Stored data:
--------

@[simp] theorem LinkRec.accept_slots (r : LinkRec) (b : NoticeBody) (o : Origin) : (r.accept b o).slots = r.slots := by
  simp [LinkRec.accept_eq]
@[simp] theorem LinkRec.accept_take (r : LinkRec) (b : NoticeBody) (o : Origin) : (r.accept b o).take = r.take := by
  simp [LinkRec.accept_eq]
@[simp] theorem LinkRec.accept_mask (r : LinkRec) (b : NoticeBody) (o : Origin) : (r.accept b o).mask = r.mask := by
  simp [LinkRec.accept_eq]
@[simp] theorem LinkRec.accept_attention (r : LinkRec) (b : NoticeBody) (o : Origin) :
    (r.accept b o).attention = r.attention := by
  simp [LinkRec.accept_eq]
@[simp] theorem LinkRec.accept_gen (r : LinkRec) (b : NoticeBody) (o : Origin) : (r.accept b o).gen = r.gen := by
  simp [LinkRec.accept_eq]
@[simp] theorem LinkRec.accept_lastFrame (r : LinkRec) (b : NoticeBody) (o : Origin) :
    (r.accept b o).lastFrame = r.lastFrame := by
  simp [LinkRec.accept_eq]
@[simp] theorem LinkRec.accept_dataOut (r : LinkRec) (b : NoticeBody) (o : Origin) : (r.accept b o).dataOut = r.dataOut := by
  simp [LinkRec.accept_eq]

@[simp] theorem LinkRec.accept_reading (r : LinkRec) (b : NoticeBody) (o : Origin) : (r.accept b o).reading = r.reading := by
  simp [LinkRec.accept_eq]

/-- A queue of sixteen or fewer stays so. -/
theorem LinkRec.accept_queue_le (r : LinkRec) (b : NoticeBody) (o : Origin) (h : r.queue.length ≤ 16) :
    (r.accept b o).queue.length ≤ 16 := by
  simp only [LinkRec.accept_eq]
  split
  · simp; omega
  · exact h

@[simp] theorem LinkRec.offer_slots (r : LinkRec) (b : NoticeBody) (o : Origin) : (r.offer b o).slots = r.slots := by
  unfold LinkRec.offer; split <;> simp
@[simp] theorem LinkRec.offer_take (r : LinkRec) (b : NoticeBody) (o : Origin) : (r.offer b o).take = r.take := by
  unfold LinkRec.offer; split <;> simp
@[simp] theorem LinkRec.offer_mask (r : LinkRec) (b : NoticeBody) (o : Origin) : (r.offer b o).mask = r.mask := by
  unfold LinkRec.offer; split <;> simp
@[simp] theorem LinkRec.offer_attention (r : LinkRec) (b : NoticeBody) (o : Origin) :
    (r.offer b o).attention = r.attention := by
  unfold LinkRec.offer; split <;> simp
@[simp] theorem LinkRec.offer_gen (r : LinkRec) (b : NoticeBody) (o : Origin) : (r.offer b o).gen = r.gen := by
  unfold LinkRec.offer; split <;> simp

@[simp] theorem LinkRec.offer_reading (r : LinkRec) (b : NoticeBody) (o : Origin) : (r.offer b o).reading = r.reading := by
  unfold LinkRec.offer; split <;> simp

theorem LinkRec.offer_queue_le (r : LinkRec) (b : NoticeBody) (o : Origin) (h : r.queue.length ≤ 16) :
    (r.offer b o).queue.length ≤ 16 := by
  unfold LinkRec.offer
  split
  · exact r.accept_queue_le b o h
  · exact h

/-! ## Posting -/

/-- A notice posted is offered to both links, and changes nothing else. -/
theorem State.post_eq (s : State) (b : NoticeBody) (o : Origin) :
    s.post b o = (s.setLink .s ((s.link .s).offer b o)).setLink .n ((s.link .n).offer b o) := by
  simp [State.post]

theorem State.post_link (s : State) (b : NoticeBody) (o : Origin) (l : Link) : (s.post b o).link l = (s.link l).offer b o := by
  rw [State.post_eq]
  cases l <;> simp

@[simp] theorem State.post_zc (s : State) (b : NoticeBody) (o : Origin) : (s.post b o).zc = s.zc := rfl
@[simp] theorem State.post_siu (s : State) (b : NoticeBody) (o : Origin) : (s.post b o).siu = s.siu := rfl
@[simp] theorem State.post_de (s : State) (b : NoticeBody) (o : Origin) : (s.post b o).de = s.de := rfl
@[simp] theorem State.post_cmap (s : State) (b : NoticeBody) (o : Origin) : (s.post b o).cmap = s.cmap := rfl
@[simp] theorem State.post_lvu (s : State) (b : NoticeBody) (o : Origin) : (s.post b o).lvu = s.lvu := rfl
@[simp] theorem State.post_acc (s : State) (b : NoticeBody) (o : Origin) : (s.post b o).acc = s.acc := rfl
@[simp] theorem State.post_tlm (s : State) (b : NoticeBody) (o : Origin) : (s.post b o).tlm = s.tlm := rfl
@[simp] theorem State.post_fnc (s : State) (b : NoticeBody) (o : Origin) : (s.post b o).fnc = s.fnc := rfl
@[simp] theorem State.post_tun (s : State) (b : NoticeBody) (o : Origin) : (s.post b o).tun = s.tun := rfl
@[simp] theorem State.post_sdd (s : State) (b : NoticeBody) (o : Origin) : (s.post b o).sdd = s.sdd := rfl
@[simp] theorem State.post_kpp (s : State) (b : NoticeBody) (o : Origin) : (s.post b o).kpp = s.kpp := rfl
@[simp] theorem State.post_now (s : State) (b : NoticeBody) (o : Origin) : (s.post b o).now = s.now := rfl
@[simp] theorem State.post_choices (s : State) (b : NoticeBody) (o : Origin) : (s.post b o).choices = s.choices := rfl
@[simp] theorem State.post_pending (s : State) (b : NoticeBody) (o : Origin) : (s.post b o).pending = s.pending := rfl
@[simp] theorem State.post_zone (s : State) (b : NoticeBody) (o : Origin) (z : ZoneId) : (s.post b o).zone z = s.zone z := rfl
@[simp] theorem State.post_src (s : State) (b : NoticeBody) (o : Origin) (x : Src) : (s.post b o).src x = s.src x := rfl
@[simp] theorem State.post_eng (s : State) (b : NoticeBody) (o : Origin) (e : EngineId) : (s.post b o).eng e = s.eng e := rfl
@[simp] theorem State.post_lev (s : State) (b : NoticeBody) (o : Origin) (p : OutId) : (s.post b o).lev p = s.lev p := rfl
@[simp] theorem State.post_chan (s : State) (b : NoticeBody) (o : Origin) (c : ChanId) : (s.post b o).chan c = s.chan c := rfl
@[simp] theorem State.post_pkg (s : State) (b : NoticeBody) (o : Origin) (p : PkgId) : (s.post b o).pkg p = s.pkg p := rfl
@[simp] theorem State.post_meas (s : State) (b : NoticeBody) (o : Origin) (i : Sensor) : (s.post b o).meas i = s.meas i := rfl
@[simp] theorem State.post_heat (s : State) (b : NoticeBody) (o : Origin) (p : PkgId) : (s.post b o).heat p = s.heat p := rfl
@[simp] theorem State.post_guard (s : State) (b : NoticeBody) (o : Origin) (z : ZoneId) : (s.post b o).guard z = s.guard z := rfl
@[simp] theorem State.post_fan (s : State) (b : NoticeBody) (o : Origin) (f : FanId) : (s.post b o).fan f = s.fan f := rfl
@[simp] theorem State.post_perm (s : State) (b : NoticeBody) (o : Origin) (p : Port) : (s.post b o).perm p = s.perm p := rfl
@[simp] theorem State.post_lnk_perms (s : State) (b : NoticeBody) (o : Origin) : (s.post b o).lnk.perms = s.lnk.perms := rfl
@[simp] theorem State.post_lnk_resetting (s : State) (b : NoticeBody) (o : Origin) : (s.post b o).lnk.resetting = s.lnk.resetting := rfl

--------

→ Task instructions:
Go through the entries above and count the lines with the word "length", then give only that number.

→ Exercise response:
4